The Zoé Vallé Memorial Library is a library in Chester, Nova Scotia, Canada that was established in 1928. The library was the home of long-time summer resident Marie Zoé Vallé Lightfoot (1849–1926). She was from St. Louis, Missouri (and also had a home in Bordeaux, France). She died in Nova Scotia and is buried in the Bellefontaine Cemetery, St. Louis.

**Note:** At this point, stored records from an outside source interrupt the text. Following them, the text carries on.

-- ==== Sys2Proof/Machine/Lz77.lean ====
section
/-!
DEFINITION. The LZ77 matcher (42_lz77.md R350–R369): hash chains, longest match, the symbol buffer and the three
strategy functions.
-/

namespace Sys2Proof.Machine

/-! ## Hash table and chains -/

/-- `UPDATE_HASH(c)` (R350). -/
def Compressor.updateHash (c : Compressor) (b : Byte) : Compressor :=
  { c with insH := ((c.insH <<< c.hashShift) ^^^ b.toNat) &&& c.hashMask }

/-- `insert_string(pos)` (R351); the previous head of the bucket is `insertedHead`. -/
def Compressor.insertString (c : Compressor) (pos : Nat) : Compressor :=
  let c1 := c.updateHash (c.win.get (pos + 2))
  { c1 with prev := c1.prev.set (pos &&& c1.wMask) (c1.head.get c1.insH), head := c1.head.set c1.insH pos }

/-- The value `insert_string(pos)` returns (R351): the head of the bucket before the insertion. -/
def Compressor.insertedHead (c : Compressor) (pos : Nat) : Nat :=
  c.head.get (c.updateHash (c.win.get (pos + 2))).insH

/-- `insert_string` at each of `n` positions from `pos` on (R452). -/
def Compressor.insertRun (c : Compressor) (pos : Nat) : Nat → Compressor
  | 0 => c
  | n + 1 => (c.insertString pos).insertRun (pos + 1) n

/-- `set_config(level)` (R356). -/
def Compressor.setConfig (c : Compressor) (level : Nat) : Compressor := { c with config := levelTable level }

/-! ## Longest match (R360) -/

/-- The compare loop of R360 from offset `i` on: the first offset above `i` whose bytes differ, or 258. -/
def compareLen (win : Ram Byte) (scan cand : Nat) : Nat → Nat → Nat
  | 0, i => i
  | fuel + 1, i =>
    if win.get (scan + (i + 1)) = win.get (cand + (i + 1)) then compareLen win scan cand fuel (i + 1) else i + 1

/-- The raw match length of a candidate (R360): 3 .. 258. Offset 2 is not compared (R350). -/
def rawMatchLen (win : Ram Byte) (scan cand : Nat) : Nat := compareLen win scan cand 256 2

/-- The window byte just below position `pos`, which R360 and R367 read. At position 0 there is none: R360 has strstart 1 or
more there, and a run gets to 0 only where R368 moves strstart back in the corner of logs 27 and 31. DESIGN CHOICE (log 33):
it is 0, as at every index outside an SRAM (log 11). -/
def byteBelow (win : Ram Byte) (pos : Nat) : Byte := if pos = 0 then 0#8 else win.get (pos - 1)

/-- The four-byte pre-check of R360. -/
def quickMatch (win : Ram Byte) (scan cand best : Nat) : Bool :=
  decide (win.get (cand + best) = win.get (scan + best))
    && decide (byteBelow win (cand + best) = byteBelow win (scan + best))
    && decide (win.get cand = win.get scan)
    && decide (win.get (cand + 1) = win.get (scan + 1))

/-- The best match so far: its length and where it starts. -/
structure Best where
  len : Nat
  start : Int
  deriving DecidableEq, Repr

/-- The best match after looking at one candidate (R360). -/
def Best.consider (b : Best) (win : Ram Byte) (scan cand : Nat) : Best :=
  if quickMatch win scan cand b.len then
    if b.len < rawMatchLen win scan cand then { len := rawMatchLen win scan cand, start := cand } else b
  else b

/-- The chain walk of R360: `chain` candidates at most, every later one above `limit`, ended by a nice match. -/
def chainWalk (c : Compressor) (nice limit : Nat) : Nat → Nat → Best → Best
  | 0, _, b => b
  | chain + 1, cand, b =>
    let b1 := b.consider c.win c.strstart cand
    if b.len < b1.len ∧ nice ≤ b1.len then b1
    else if limit < c.prev.get (cand &&& c.wMask) then chainWalk c nice limit chain (c.prev.get (cand &&& c.wMask)) b1
    else b1

/-- The chain budget (R360): a quarter once the previous match is good enough. -/
def Compressor.chainBudget (c : Compressor) : Nat :=
  if c.config.goodMatch ≤ c.prevLength then c.config.maxChain / 4 else c.config.maxChain

/-- The distance limit of later candidates (R360). -/
def Compressor.matchLimit (c : Compressor) : Nat := c.strstart - c.maxDist

/-- `longest_match(cur_match)` (R360): the match length and start; the length returned is at most `lookahead`. -/
def Compressor.longestMatch (c : Compressor) (curMatch : Nat) : Best :=
  let b := chainWalk c (min c.config.niceMatch c.lookahead) c.matchLimit c.chainBudget curMatch
    { len := c.prevLength, start := c.matchStart }
  { b with len := min b.len c.lookahead }

/-! ## Symbol buffer (R364) -/

/-- The symbol buffer and the counters after an entry (R364). R364's distances are 0, for a literal, or 1 to 32768: for one
below 1 see `matchDist` (log 31), for one above 32768 `distCode` (log 32). -/
def Compressor.record (c : Compressor) (dist lc : Nat) : Compressor :=
  let c1 := { c with sym := c.sym.set c.lastLit ⟨dist, lc⟩, lastLit := c.lastLit + 1 }
  if dist = 0 then { c1 with lfreq := c1.lfreq.set lc (c1.lfreq.get lc + 1) }
  else
    let ls := 257 + lengthCode lc
    let ds := distCode (dist - 1)
    { c1 with
      matchCount := c1.matchCount + 1
      lfreq := c1.lfreq.set ls (c1.lfreq.get ls + 1)
      dfreq := c1.dfreq.set ds (c1.dfreq.get ds + 1) }

/-- The distance from position `pos` back to a match at `start`. A stale start can lie at or above `pos` (DPARAMS to level 0
mid-block when TOTAL_IN has wrapped to 0 lets R368 move strstart back, and a switch to another level follows): R12's integers
give a distance below 1, which R364 has not. DESIGN CHOICE (log 31): it is 0, so that R364's procedure records a literal. -/
def matchDist (pos start : Int) : Nat := (pos - start).toNat

/-- The estimated bits of the block's distances (R364). -/
def Compressor.distBits (c : Compressor) : Nat :=
  ((List.range 30).map (fun dc => c.dfreq.get dc * (5 + tableAt distExtra dc))).sum

/-- The ratio heuristic (R364), after the entry is recorded. -/
def Compressor.poorRatio (c : Compressor) : Bool :=
  let outLength := (c.lastLit * 8 + c.distBits) / 8
  let inLength := (c.strstart : Int) - c.blockStart
  decide (c.matchCount < c.lastLit / 2) && decide ((outLength : Int) < inLength / 2)

/-- Whether `tally` ends the block (R364), after the entry is recorded. -/
def Compressor.blockFull (c : Compressor) : Bool :=
  (decide (c.lastLit &&& truncMask = 0) && decide (2 < c.level) && c.poorRatio)
    || decide (c.lastLit = c.litBufsize - 1)

/-! ## Strategy functions (R365–R369) -/

/-- The outcomes of a strategy function (R365). -/
inductive BState where
  | needMore
  | blockDone
  | finishStarted
  | finishDone
  deriving DecidableEq, Repr

/-- A strategy function between two turns of its loop: the run, and the local `hash_head`. -/
structure Scan where
  run : DRun
  hashHead : Nat
  deriving DecidableEq, Repr

/-- What one turn of a strategy loop leads to. -/
inductive Turn where
  /-- The loop goes on. -/
  | again (x : Scan)
  /-- The strategy function returns from inside the loop. -/
  | leave (b : BState) (r : DRun)
  /-- The loop exits because the input is exhausted. -/
  | exit (r : DRun)
  deriving DecidableEq, Repr

/-- `FLUSH_BLOCK(0)` inside a loop (R445): emit the block, and return need_more if the output is full. -/
def Scan.flushAndGo (x : Scan) : Turn :=
  let r := x.run.flushBlockOnly false
  if r.port.availOut = 0#32 then .leave .needMore r else .again { x with run := r }

/-- The end of every strategy function: `FLUSH_BLOCK(flush = Finish)`, then finish_done or block_done (R365). -/
def DRun.endBlock (r : DRun) (flush : Nat) : BState × DRun :=
  let r1 := r.flushBlockOnly (flush == 4)
  if r1.port.availOut = 0#32 then (if flush = 4 then .finishStarted else .needMore, r1)
  else (if flush = 4 then .finishDone else .blockDone, r1)

/-- The turns of a strategy loop, then its end `close`. Every loop is given turns enough to end by its own condition
(log 10). -/
def runTurns (turn : Scan → Turn) (close : DRun → BState × DRun) : Nat → Scan → BState × DRun
  | 0, x => (.needMore, x.run)
  | fuel + 1, x =>
    match turn x with
    | .again x' => runTurns turn close fuel x'
    | .leave b r => (b, r)
    | .exit r => close r

/-- The turns of a matching loop that are enough (R656, log 10): one that goes on has taken at least one byte of lookahead
or input. -/
def DRun.turnBound (r : DRun) : Nat := r.c.lookahead + r.port.availIn.toNat + 2

/-- The head of a matching turn (R366, R367): refill the window below 262 bytes of lookahead. -/
def DRun.refill (r : DRun) : DRun := if r.c.lookahead < 262 then r.fillWindow else r

/-- `if lookahead >= 3: hash_head <- insert_string(strstart)` (R366, R367). -/
def Scan.insertHere (x : Scan) : Scan :=
  if 3 ≤ x.run.c.lookahead then
    { run := { x.run with c := x.run.c.insertString x.run.c.strstart }
      hashHead := x.run.c.insertedHead x.run.c.strstart }
  else x

/-- The candidate is eligible (R361): not NIL, and within MAX_DIST. -/
def Scan.eligible (x : Scan) : Bool :=
  decide (x.hashHead ≠ 0) && decide (x.run.c.strstart - x.hashHead ≤ x.run.c.maxDist)

/-- Insert every covered position after a short match (R366): `n` more positions. -/
def Scan.insertCovered : Nat → Scan → Scan
  | 0, x => x
  | n + 1, x =>
    let p := x.run.c.strstart + 1
    let c1 := { x.run.c with strstart := p }
    Scan.insertCovered n { run := { x.run with c := c1.insertString p }, hashHead := c1.insertedHead p }

/-- The search of `deflate_fast` (R366). -/
def Scan.fastSearch (x : Scan) : Scan :=
  if x.eligible && decide (x.run.c.strategy ≠ 2) then
    let b := x.run.c.longestMatch x.hashHead
    { x with run := { x.run with c := { x.run.c with matchLength := b.len, matchStart := b.start } } }
  else x

/-- `deflate_fast` records its match (R366). -/
def Compressor.recordMatch (c : Compressor) : Compressor := c.record (matchDist c.strstart c.matchStart) (c.matchLength - 3)

/-- `deflate_fast` emits its match (R366) and advances over it. A stale match can be longer than the lookahead (DPARAMS
switching mid lazy match when TOTAL_IN has wrapped to 0). R12's integers then give a lookahead below 0, R53 none. DESIGN
CHOICE (log 28): the lookahead is 0. -/
def Scan.fastMatch (x : Scan) : Scan :=
  let c := x.run.c
  let c1 := c.recordMatch
  let c2 := { c1 with lookahead := c1.lookahead - c1.matchLength }
  if c2.matchLength ≤ c2.config.maxLazy ∧ 3 ≤ c2.lookahead then
    let y := Scan.insertCovered (c2.matchLength - 1) { x with run := { x.run with c := c2 } }
    { y with run := { y.run with c := { y.run.c with strstart := y.run.c.strstart + 1, matchLength := 0 } } }
  else
    let c3 := { c2 with strstart := c2.strstart + c2.matchLength, matchLength := 0 }
    { x with run := { x.run with c := { c3 with insH := c3.seedHash c3.strstart } } }

/-- A literal at strstart (R366). -/
def Compressor.recordLiteral (c : Compressor) : Compressor := c.record 0 (c.win.get c.strstart).toNat

/-- Advance over one byte (R366, R367). -/
def Compressor.advance (c : Compressor) : Compressor :=
  { c with lookahead := c.lookahead - 1, strstart := c.strstart + 1 }

/-- Whether the turn's `tally` ended the block, for a match or a literal of `deflate_fast` (R366). -/
def Scan.fastFull (x : Scan) : Bool :=
  let c := x.run.c
  if 3 ≤ c.matchLength then c.recordMatch.blockFull
  else c.recordLiteral.blockFull

/-- The emission of one turn of `deflate_fast` (R366): a match, or a literal. -/
def Scan.fastEmit (x : Scan) : Scan :=
  if 3 ≤ x.run.c.matchLength then x.fastMatch
  else { x with run := { x.run with c := x.run.c.recordLiteral.advance } }

/-- One turn of `deflate_fast(flush)` (R366). -/
def fastTurn (flush : Nat) (x : Scan) : Turn :=
  let r := x.run.refill
  if r.c.lookahead < 262 ∧ flush = 0 then .leave .needMore r
  else if r.c.lookahead = 0 then .exit r
  else
    let y := ({ x with run := r } : Scan).insertHere.fastSearch
    if y.fastFull then y.fastEmit.flushAndGo else .again y.fastEmit

/-- `deflate_fast(flush)` (R366). -/
def deflateFast (flush : Nat) (r : DRun) : BState × DRun :=
  runTurns (fastTurn flush) (fun r => r.endBlock flush) r.turnBound ⟨r, 0⟩

/-- The search of `deflate_slow` (R367): the match of the last position becomes the previous match, then a longer one
is sought, and a short or far-and-short result is discarded. -/
def Scan.slowSearch (x : Scan) : Scan :=
  let c0 := x.run.c
  let c := { c0 with prevLength := c0.matchLength, prevMatch := c0.matchStart, matchLength := 2 }
  if x.eligible && decide (c.prevLength < c.config.maxLazy) then
    let b : Best := if c.strategy ≠ 2 then c.longestMatch x.hashHead else ⟨2, c.matchStart⟩
    let discard : Bool :=
      decide (b.len ≤ 5)
        && (decide (c.strategy = 1) || (decide (b.len = 3) && decide ((tooFar : Int) < (c.strstart : Int) - b.start)))
    { x with run := { x.run with c := { c with matchLength := if discard then 2 else b.len, matchStart := b.start } } }
  else { x with run := { x.run with c := c } }

/-- Insert the positions a lazy match covers (R367): `n` positions, those above `maxInsert` only stepped over. -/
def Scan.insertUpTo (maxInsert : Int) : Nat → Scan → Scan
  | 0, x => x
  | n + 1, x =>
    let p := x.run.c.strstart + 1
    let c1 := { x.run.c with strstart := p }
    if (p : Int) ≤ maxInsert then
      Scan.insertUpTo maxInsert n { run := { x.run with c := c1.insertString p }, hashHead := c1.insertedHead p }
    else Scan.insertUpTo maxInsert n { x with run := { x.run with c := c1 } }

Her sister Isabel Austen gave Zoe's home to the people of Chester to be used as a library in memory of Zoé. The Chester branch of the Women's Institute of Nova Scotia ran the library in her home for over 50 years. The library has a history of notable supporters. The library was neglected from 1978 until it was researched and restored in 1994. The library remains open to the public. On the grounds of the library are an extensive flower garden and the Chester Trust Lightfoot Tower.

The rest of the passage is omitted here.